Вернулась в желтой кофточке и зеленой юбке, еще более привлекательная.
— Почитай…
Я начал читать подряд. «Мщение», «Зенитчикам», «Партизаны», «Красной Армии», «Украина», «Москва».
— Мне нравится, — несколько раз повторяла она.
А когда я закончил, подтвердила:
— По-моему, хорошо.
Потом говорили о стихах. Я вразнобой называл Веневитинова, Баратынского, Батюшкова, Майкова, Кольцова, Языкова, Кюхельбекера, Дениса Давыдова, Востокова. Мне правда нравились их стихи.
— А я пишу только юмористические для стенгазеты и журнала, который мы делаем с пятиклассниками, — призналась она.
Это было совсем неожиданно. Предложила:
— Хочешь, прочту?
Это уже было полное доверие ко мне, как к равному. Я даже вспыхнул и молча кивнул головой.
Она прочитала:
А потом:
Не знаю, что меня больше потрясло: ее стихи или ее доверие.

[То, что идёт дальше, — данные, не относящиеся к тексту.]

/-- Each check of R14 failing at a boundary: bay 8, a bay in use, CLOSING, a ceiling of 0, an item not in the table, a
substitute of the other chill class, a pool with 3 free records, a floor of V + 1 and a ceiling of W − 1; and a build of
no lines. -/
theorem test_witness_OpenBuildRefusesAtTheFirstFailingCheck :
    let p := exampleBuild
    let s := exampleStation
    let chillMixed : LineParams := ⟨0x2B10, 1, 1, 0x4D01, 0, 0⟩
    let crowded := s.setBay 7 (some (build .gathering (List.replicate 11 (line 0x1A07 1 0 0))))
    s.listens ∧ s.ctl.mode ≠ .loading ∧ crowded.listens ∧ p.fits
      ∧ { p with bay := 8 }.fits ∧ ¬ { p with bay := 8 }.bay ≤ 7
      ∧ ¬ (∀ b : BayNo, b.val = { p with bay := 4 }.bay → s.bay b = none)
      ∧ ¬ (s.withMode .closing).ctl.mode ≠ .closing
      ∧ { p with ceiling := 0 }.fits ∧ ¬ 1 ≤ { p with ceiling := 0 }.ceiling
      ∧ ¬ (∀ e ∈ p.lines, ∀ c ∈ e.primary :: e.substitutes, ∃ r ∈ (s.setItems []).items, r.code = c)
      ∧ ¬ (∀ c ∈ chillMixed.substitutes, isChilled s.items c = isChilled s.items chillMixed.primary)
      ∧ ¬ p.lines.length ≤ crowded.poolFree
      ∧ { p with floor := 4673 }.fits
      ∧ ¬ 4673 ≤ (p.lines.map fun e => e.ordered * unitValue s.items e.primary).sum
      ∧ { p with ceiling := 2079 }.fits
      ∧ ¬ (p.lines.map fun e => e.ordered * unitWeight s.items e.primary).sum ≤ 2079
      ∧ carries (req p.bytes) p.bytes
      ∧ { p with lines := [] }.fits ∧ ¬ 1 ≤ { p with lines := [] }.lines.length
      ∧ carries (req { p with lines := [] }.bytes) { p with lines := [] }.bytes := by
  refine ⟨⟨rfl, rfl⟩, by decide, ⟨rfl, rfl⟩, fits_exampleBuild, fits_changed 8 4500 2500 (by omega) (by omega) (by omega),
    by decide, fun h => ?_, by decide, fits_changed 3 4500 0 (by omega) (by omega) (by omega), by decide, fun h => ?_,
    fun h => ?_, by decide +kernel, fits_changed 3 4673 2500 (by omega) (by omega) (by omega), by decide +kernel,
    fits_changed 3 4500 2079 (by omega) (by omega) (by omega), by decide +kernel, arrives _ (by decide),
    by simp [BuildParams.fits, exampleBuild], by decide, arrives _ (by decide)⟩
  · exact absurd (h 4 rfl) (by decide +kernel)
  · obtain ⟨r, hr, -⟩ := h _ List.mem_cons_self _ List.mem_cons_self
    exact absurd hr (by simp)
  · exact absurd (h 0x4D01 List.mem_cons_self) (by decide +kernel)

— Очень плохо? — спросила она.
— Да что вы? — воскликнул я. — Такие стихи печатают!
— Правда? — то ли она обрадовалась, то ли искренне удивилась.
Когда я уже уходил, она попросила:
— А ты не можешь мне пока оставить свои стихи? Я их перепишу, а потом верну…
Я передал ей свои бумажки и долго еще топтался на пороге. «Как жаль, что я не могу показать ей те стихи, что про нее, — думал я по пути домой — А может, показать? Не читать, а просто передать и удрать?» Ночью я написал еще одно, опять про нее. Начиналось оно так:
Под утро мне приснился странный сон. Будто мы и не на Оке совсем, а на Черном море, в Немецкой слободе под Судаком, где я был в тридцать седьмом, и Тоня в красивом купальнике. Она идет по воде, как артист в «Празднике святого Йоргена», а я придерживаю ее за руку, и взгляд ее устремлен вперед, к горизонту, на котором стоят немецкие корабли со свастикой.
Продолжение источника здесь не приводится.